Russia is of course the origin point for a book called “The Protocols of the Elders of Zion,” which first raised its horrible head in 1903. This book purports to detail a Jewish plan toward world domination, which they would achieve by subverting the morals of non-Jews, by taking over the banks and the press, and, ultimately, by destroying civilization.

You can buy yourself a copy at Amazon right now!

Egyptian scholar Dr. Samir Taqi Al-Din has a well-thumbed copy, apparently. He recommended it as a source of truth in April 2018. Dr. Muhammad Ali Al-Malla of Damascus is a fan, too. He thinks the World Cup is part of the plot outlined therein.

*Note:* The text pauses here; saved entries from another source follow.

-- ==== Sys2Proof/Machine/Siphash.lean ====
section
/-! DEFINITION. SipHash-2-4, which prefix keys are made with (11_sequence_engine.md R378). -/

namespace Sys2Proof.Machine

/-- One SipHash round on the four 64-bit words. -/
def sipRound (v : BitVec 64 × BitVec 64 × BitVec 64 × BitVec 64) : BitVec 64 × BitVec 64 × BitVec 64 × BitVec 64 :=
  let (a, b, c, d) := v
  let a := a + b
  let b := b.rotateLeft 13 ^^^ a
  let a := a.rotateLeft 32
  let c := c + d
  let d := d.rotateLeft 16 ^^^ c
  let a := a + d
  let d := d.rotateLeft 21 ^^^ a
  let c := c + b
  let b := b.rotateLeft 17 ^^^ c
  (a, b, c.rotateLeft 32, d)

/-- Takes in one 64-bit word of the message. -/
def sipWord (v : BitVec 64 × BitVec 64 × BitVec 64 × BitVec 64) (m : BitVec 64) :
    BitVec 64 × BitVec 64 × BitVec 64 × BitVec 64 :=
  let (a, b, c, d) := v
  let (a, b, c, d) := sipRound (sipRound (a, b, c, d ^^^ m))
  (a ^^^ m, b, c, d)

/-- SipHash-2-4 of a message of whole 64-bit words, under a 128-bit key whose low half is its first eight bytes. -/
def sipHash (key : BitVec 128) (ws : List (BitVec 64)) : BitVec 64 :=
  let k0 := key.setWidth 64
  let k1 := (key >>> 64).setWidth 64
  let v := (k0 ^^^ 0x736f6d6570736575, k1 ^^^ 0x646f72616e646f6d, k0 ^^^ 0x6c7967656e657261, k1 ^^^ 0x7465646279746573)
  let v := (ws ++ [BitVec.ofNat 64 (8 * ws.length % 256 * 2 ^ 56)]).foldl sipWord v
  let (a, b, c, d) := v
  let (a, b, c, d) := sipRound (sipRound (sipRound (sipRound (a, b, c ^^^ 0xFF, d))))
  a ^^^ b ^^^ c ^^^ d

end Sys2Proof.Machine
end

He said this just last week.

The practice of and the notions behind mass scapegoating are deeply engrained over centuries and as modern and current as Cardi B.

During the 2016 campaign, I expressed alarm to friends I knew were going to vote for D.J. Trump, who essentially campaigned saying that this group of people and that group of people are causing the problems, so we’re going to get rid of those groups of people. That is an argument that cannot help but engage the worst tendencies and the worst practices of people.

And now we have toddlers appearing alone before immigration judges and a Muslim ban with the Supreme Court’s stamp of approval.

Nope, I see no similarities whatsoever. Nope.